The following is a summary of the various stool-based laboratory methods used to help diagnose CDI:
Selective anaerobic culture: For clinical diagnosis of CDI, the selective anaerobic culture is seldom used. Culture on selective medium alone cannot distinguish toxin-producing strains from non-toxin-producing strains. Selective anaerobic culture usually requires the use of a second test to detect toxin production and can be generally too slow and labor-intensive for routine clinical use.
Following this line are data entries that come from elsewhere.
-- ==== Sys2Proof/Laws/Evaluation.lean ====
section
/-! SUPPORT. The reach of a supervision evaluation and of a node command: one node entry and the event queue, nothing
else. One lemma for each operation. -/

namespace Sys2Proof.Machine

/-- Only node `n` and the event queue differ from `s` to `t`. -/
def State.OnlyNode (n : NodeIx) (s t : State) : Prop := t = { s.setNode n (t.node n) with evq := t.evq }

theorem State.OnlyNode.refl (n : NodeIx) (s : State) : State.OnlyNode n s s := by
  unfold State.OnlyNode
  rw [s.setNode_self n]

theorem State.OnlyNode.trans {n : NodeIx} {s t u : State} (h : State.OnlyNode n s t) (k : State.OnlyNode n t u) :
    State.OnlyNode n s u := by
  unfold State.OnlyNode at h k ⊢
  rw [h] at k
  simpa [State.setNode] using k

/-- An update of node `n` reaches no further. -/
theorem State.only_modNode (s : State) (n : NodeIx) (f : Node → Node) : State.OnlyNode n s (s.modNode n f) := by
  unfold State.OnlyNode
  rw [State.modNode_node_same]
  rfl

/-- Every field but the node table and the queue. -/
theorem State.OnlyNode.fields {n : NodeIx} {s t : State} (h : State.OnlyNode n s t) :
    t.power = s.power ∧ t.slots = s.slots ∧ t.engine = s.engine ∧ t.link = s.link ∧ t.txns = s.txns ∧
    t.order = s.order ∧ t.attn = s.attn ∧ t.err = s.err ∧ t.cmd = s.cmd ∧ t.port = s.port ∧ t.adrPins = s.adrPins ∧
    t.pending = s.pending := by
  unfold State.OnlyNode at h
  rw [h]
  exact ⟨rfl, rfl, rfl, rfl, rfl, rfl, rfl, rfl, rfl, rfl, rfl, rfl⟩

/-- Every other node. -/
theorem State.OnlyNode.node_other {n m : NodeIx} {s t : State} (h : State.OnlyNode n s t) (hm : m ≠ n) :
    t.node m = s.node m := by
  unfold State.OnlyNode at h
  have e : t.node m = (s.setNode n (t.node n)).node m := by
    conv_lhs => rw [h]
    rfl
  rw [e, State.setNode_node, if_neg hm]

/-- Every transaction entry. -/
theorem State.OnlyNode.txn {n : NodeIx} {s t : State} (h : State.OnlyNode n s t) (e : TxnIx) : t.txn e = s.txn e := by
  simp only [State.txn, h.fields.2.2.2.2.1]

theorem State.only_emit (s : State) (n : NodeIx) (k : EventKind) (m a b : Byte) :
    State.OnlyNode n s (s.emit k m a b) := by
  unfold State.OnlyNode State.emit
  split
  · simp only [State.modEvq_node]
    rw [s.setNode_self n]
    rfl
  · rw [s.setNode_self n]

/-- An event leaves every node. -/
@[simp] theorem State.emit_node (s : State) (k : EventKind) (m a b : Byte) (n : NodeIx) :
    (s.emit k m a b).node n = s.node n := by
  unfold State.emit
  split <;> rfl

theorem State.only_enterState (s : State) (n : NodeIx) (x : NodeState) : State.OnlyNode n s (s.enterState n x) := by
  unfold State.enterState
  dsimp only
  split
  · exact .refl n s
  · exact (s.only_modNode n _).trans (State.only_emit _ n _ _ _ _)

/-- The node after an entry to a state. -/
@[simp] theorem State.enterState_node (s : State) (n : NodeIx) (x : NodeState) :
    (s.enterState n x).node n = { s.node n with state := x } := by
  unfold State.enterState
  dsimp only
  split
  · rename_i h
    rw [← h]
  · simp

theorem State.only_recordOutcome (s : State) (n : NodeIx) (r : Completion) : State.OnlyNode n s (s.recordOutcome n r) :=
  s.only_modNode n _

theorem State.only_compareAlert (s : State) (n : NodeIx) (r : Completion) : State.OnlyNode n s (s.compareAlert n r) := by
  unfold State.compareAlert
  split
  · exact .refl n s
  · dsimp only
    split
    · exact .refl n s
    · exact (s.only_modNode n _).trans (State.only_emit _ n _ _ _ _)

theorem State.only_detectChange (s : State) (n : NodeIx) (old : Vector Byte 8) :
    State.OnlyNode n s (s.detectChange n old) := by
  unfold State.detectChange
  dsimp only
  split
  · exact s.only_modNode n _
  · split
    · exact .refl n s
    · exact State.only_emit _ n _ _ _ _

theorem State.only_detectMatch (s : State) (n : NodeIx) : State.OnlyNode n s (s.detectMatch n) := by
  unfold State.detectMatch
  dsimp only
  split
  · split
    · exact (s.only_modNode n _).trans (State.only_emit _ n _ _ _ _)
    · exact s.only_modNode n _
  · exact s.only_modNode n _

theorem State.only_storeInput (s : State) (n : NodeIx) (p : List Byte) : State.OnlyNode n s (s.storeInput n p) :=
  ((s.only_modNode n _).trans (State.only_detectChange _ n _)).trans (State.only_detectMatch _ n)

/-- The node after a store: the new image, the baseline flag spent and the match judged (R108, R118 to R124). -/
theorem State.storeInput_node (s : State) (n : NodeIx) (p : List Byte) :
    (s.storeInput n p).node n =
      { s.node n with
        input := imageOf p, baseline := false
        matchState := (s.node n).matchEnable && (s.node n).wordMatches (imageOf p) } := by
  have h1 : ∀ (t : State) (old : Vector Byte 8),
      (t.detectChange n old).node n = { t.node n with baseline := false } := by
    intro t old
    unfold State.detectChange
    dsimp only
    split
    · simp
    · rename_i hb
      have hb' : (t.node n).baseline = false := by simpa using hb
      split <;> simp [← hb']
  have h2 : ∀ t : State, (t.detectMatch n).node n =
      { t.node n with matchState := (t.node n).matchEnable && (t.node n).wordMatches (t.node n).input } := by
    intro t
    unfold State.detectMatch
    dsimp only
    split
    · rename_i he
      split <;> simp [he]
    · rename_i he
      simp [he]
  unfold State.storeInput
  dsimp only
  rw [h2, h1, State.modNode_node_same]
  rfl

theorem State.only_enterOffline (s : State) (n : NodeIx) : State.OnlyNode n s (s.enterOffline n) :=
  (s.only_modNode n _).trans (State.only_enterState _ n _)

/-- The node after its entry to OFFLINE (R47). -/
@[simp] theorem State.enterOffline_node (s : State) (n : NodeIx) :
    (s.enterOffline n).node n =
      { s.node n with reprobe := s.engine.reprobeInterval.toNat, matchState := false, state := .offline } := by
  unfold State.enterOffline
  simp

theorem State.only_cyclicFailed (s : State) (n : NodeIx) : State.OnlyNode n s (s.cyclicFailed n) := by
  unfold State.cyclicFailed
  dsimp only
  have h := s.only_modNode n fun x => { x with failCount := succUpTo 15 x.failCount }
  split
  · exact h.trans (State.only_enterOffline _ n)
  · split
    · exact h.trans (State.only_enterState _ n _)
    · exact h

theorem State.only_cyclicOk (s : State) (n : NodeIx) : State.OnlyNode n s (s.cyclicOk n) := by
  unfold State.cyclicOk
  dsimp only
  have h := s.only_modNode n fun x => { x with inputAge := 0, failCount := 0 }
  split
  · exact h.trans (State.only_enterState _ n _)
  · exact h

theorem State.only_probeFailed (s : State) (n : NodeIx) : State.OnlyNode n s (s.probeFailed n) := by
  unfold State.probeFailed
  dsimp only
  have h := s.only_modNode n fun x => { x with failCount := succUpTo 15 x.failCount }
  split
  · exact h.trans (State.only_modNode _ n _)
  · split
    · exact h.trans (State.only_enterOffline _ n)
    · exact h

theorem State.only_report (s : State) (n : NodeIx) (p : List Byte) : State.OnlyNode n s (s.report n p) :=
  s.only_modNode n _

theorem State.only_probeOk (s : State) (n : NodeIx) (p : List Byte) : State.OnlyNode n s (s.probeOk n p) := by
  unfold State.probeOk
  dsimp only
  have h := (s.only_report n p).trans (State.only_modNode _ n fun x => { x with failCount := 0, reprobe := 0 })
  split
  · exact (h.trans (State.only_modNode _ n _)).trans (State.only_enterState _ n _)
  · exact (h.trans (State.only_modNode _ n _)).trans (State.only_enterState _ n _)

theorem State.only_evaluateCyclic (s : State) (n : NodeIx) (r : Completion) :
    State.OnlyNode n s (s.evaluateCyclic n r) := by
  unfold State.evaluateCyclic
  split
  · exact (s.only_storeInput n _).trans (State.only_cyclicOk _ n)
  · split
    · exact s.only_cyclicFailed n
    · exact .refl n s

theorem State.only_evaluateProbe (s : State) (n : NodeIx) (r : Completion) :
    State.OnlyNode n s (s.evaluateProbe n r) := by
  unfold State.evaluateProbe
  split
  · exact s.only_probeOk n _
  · split
    · exact s.only_probeFailed n
    · exact .refl n s

/-- A supervision evaluation reaches its node and the queue. -/
theorem State.only_supervise (s : State) (r : Completion) : State.OnlyNode r.node s (s.supervise r) := by
  unfold State.supervise
  dsimp only
  have h := (s.only_recordOutcome r.node r).trans (State.only_compareAlert _ r.node r)
  split
  · exact h.trans (State.only_evaluateCyclic _ r.node r)
  · exact h.trans (State.only_evaluateProbe _ r.node r)

theorem State.only_superviseIdentTxn (s : State) (r : Completion) :
    State.OnlyNode r.node s (s.superviseIdentTxn r) := by
  unfold State.superviseIdentTxn
  dsimp only
  split
  · exact s.only_report r.node _
  · exact ((s.only_report r.node _).trans (State.only_modNode _ r.node _)).trans (State.only_enterState _ r.node _)

theorem State.only_disableNode (s : State) (n : NodeIx) : State.OnlyNode n s (s.disableNode n) :=
  (s.only_modNode n _).trans (State.only_enterState _ n _)

theorem State.only_reprobeNode (s : State) (n : NodeIx) : State.OnlyNode n s (s.reprobeNode n) :=
  (s.only_modNode n _).trans (State.only_enterState _ n _)

theorem State.only_enableNode (s : State) (n : NodeIx) : State.OnlyNode n s (s.enableNode n) :=
  (s.only_modNode n _).trans (State.only_enterState _ n _)

/-! ## The node after each evaluation -/

/-- The node after a failed CYCLIC work item (R45, R47). -/
theorem State.cyclicFailed_node (s : State) (n : NodeIx) :
    (s.cyclicFailed n).node n =
      let x := s.node n
      let c := succUpTo 15 x.failCount
      if s.engine.offlineThreshold.toNat ≤ c ∧ x.state ≠ .offline then
        { x with
          failCount := c, reprobe := s.engine.reprobeInterval.toNat, matchState := false, state := .offline }
      else if x.state = .online then { x with failCount := c, state := .suspect }
      else { x with failCount := c } := by
  unfold State.cyclicFailed
  simp only [State.modNode_node_same, State.modNode_engine]
  split
  · simp
  · split <;> simp

/-- The node after an OK CYCLIC work item, its store done (R44). -/
theorem State.cyclicOk_node (s : State) (n : NodeIx) :
    (s.cyclicOk n).node n =
      let x := s.node n
      { x with inputAge := 0, failCount := 0, state := if x.state = .suspect then .online else x.state } := by
  unfold State.cyclicOk
  simp only [State.modNode_node_same]
  split
  · simp
  · simp

/-- The node after a failed probe (R51). -/
theorem State.probeFailed_node (s : State) (n : NodeIx) :
    (s.probeFailed n).node n =
      let x := s.node n
      let c := succUpTo 15 x.failCount
      if x.state = .offline then { x with failCount := c, reprobe := s.engine.reprobeInterval.toNat }
      else if s.engine.offlineThreshold.toNat ≤ c then
        { x with
          failCount := c, reprobe := s.engine.reprobeInterval.toNat, matchState := false, state := .offline }
      else { x with failCount := c } := by
  unfold State.probeFailed
  simp only [State.modNode_node_same, State.modNode_engine]
  split
  · simp
  · split <;> simp

/-- The node after an OK probe (R49, R50). -/
theorem State.probeOk_node (s : State) (n : NodeIx) (p : List Byte) :
    (s.probeOk n p).node n =
      let x := s.node n
      let y := { x with
        reportedType := p.getD 0 0, reportedOut := saturate4 (p.getD 1 0), reportedIn := saturate4 (p.getD 2 0)
        failCount := 0, reprobe := 0 }
      if x.agrees p then { y with baseline := true, state := .online }
      else { y with matchState := false, inputAge := 255, state := .mismatch } := by
  unfold State.probeOk State.report
  dsimp only
  split <;> simp

/-- The node after a delivered status byte has been recorded and its ALERT bit compared (R42, R43). -/
theorem State.recorded_node (s : State) (n : NodeIx) (r : Completion) :
    ((s.recordOutcome n r).compareAlert n r).node n =
      let x := s.node n
      { x with
        lastOutcome := some r.outcome, lastStatus := r.status.getD x.lastStatus
        alert := (r.status.map fun st => st.getLsbD 4).getD x.alert } := by
  unfold State.recordOutcome State.compareAlert
  cases r.status with
  | none => simp
  | some st =>
    dsimp only
    split
    · rename_i h
      simp only [State.modNode_node_same, Option.getD_some, Option.map_some] at h ⊢
      simpa using h.symm
    · simp

/-- The node after NODE_DISABLE has taken effect (R31). -/
@[simp] theorem State.disableNode_node (s : State) (n : NodeIx) :
    (s.disableNode n).node n =
      { s.node n with due := false, matchState := false, inputAge := 255, reprobe := 0, state := .disabled } := by
  unfold State.disableNode
  simp

/-- The node after NODE_REPROBE has taken effect (R33). -/
@[simp] theorem State.reprobeNode_node (s : State) (n : NodeIx) :
    (s.reprobeNode n).node n =
      { s.node n with failCount := 0, matchState := false, reprobe := 0, state := .probing } := by
  unfold State.reprobeNode
  simp

end Sys2Proof.Machine
end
Rather, selective anaerobic culture is useful for epidemiologic studies.
Cell culture cytotoxicity assay: This assay analyzes the effects of the C diff toxin on human cells grown in culture. It has been used in the past as a gold standard test for the diagnosis of CDI. The cell culture cytotoxicity assay is performed by adding a prepared stool sample, which has been diluted, buffered, and filtered, to a monolayer of cultured cells. If C diff toxin is present, it exerts a cytotoxic effect on the cells. The cytotoxicity is demonstrated by the use of specific antiserum.
The cytotoxicity cell test is usually sensitive but tends to be less widely available, more cumbersome to perform, and typically requires 24 to 48 hours for test results. Some laboratories may use another C diff test (such as the EIA) in combination with the cell cytotoxicity assays to ensure accurate results.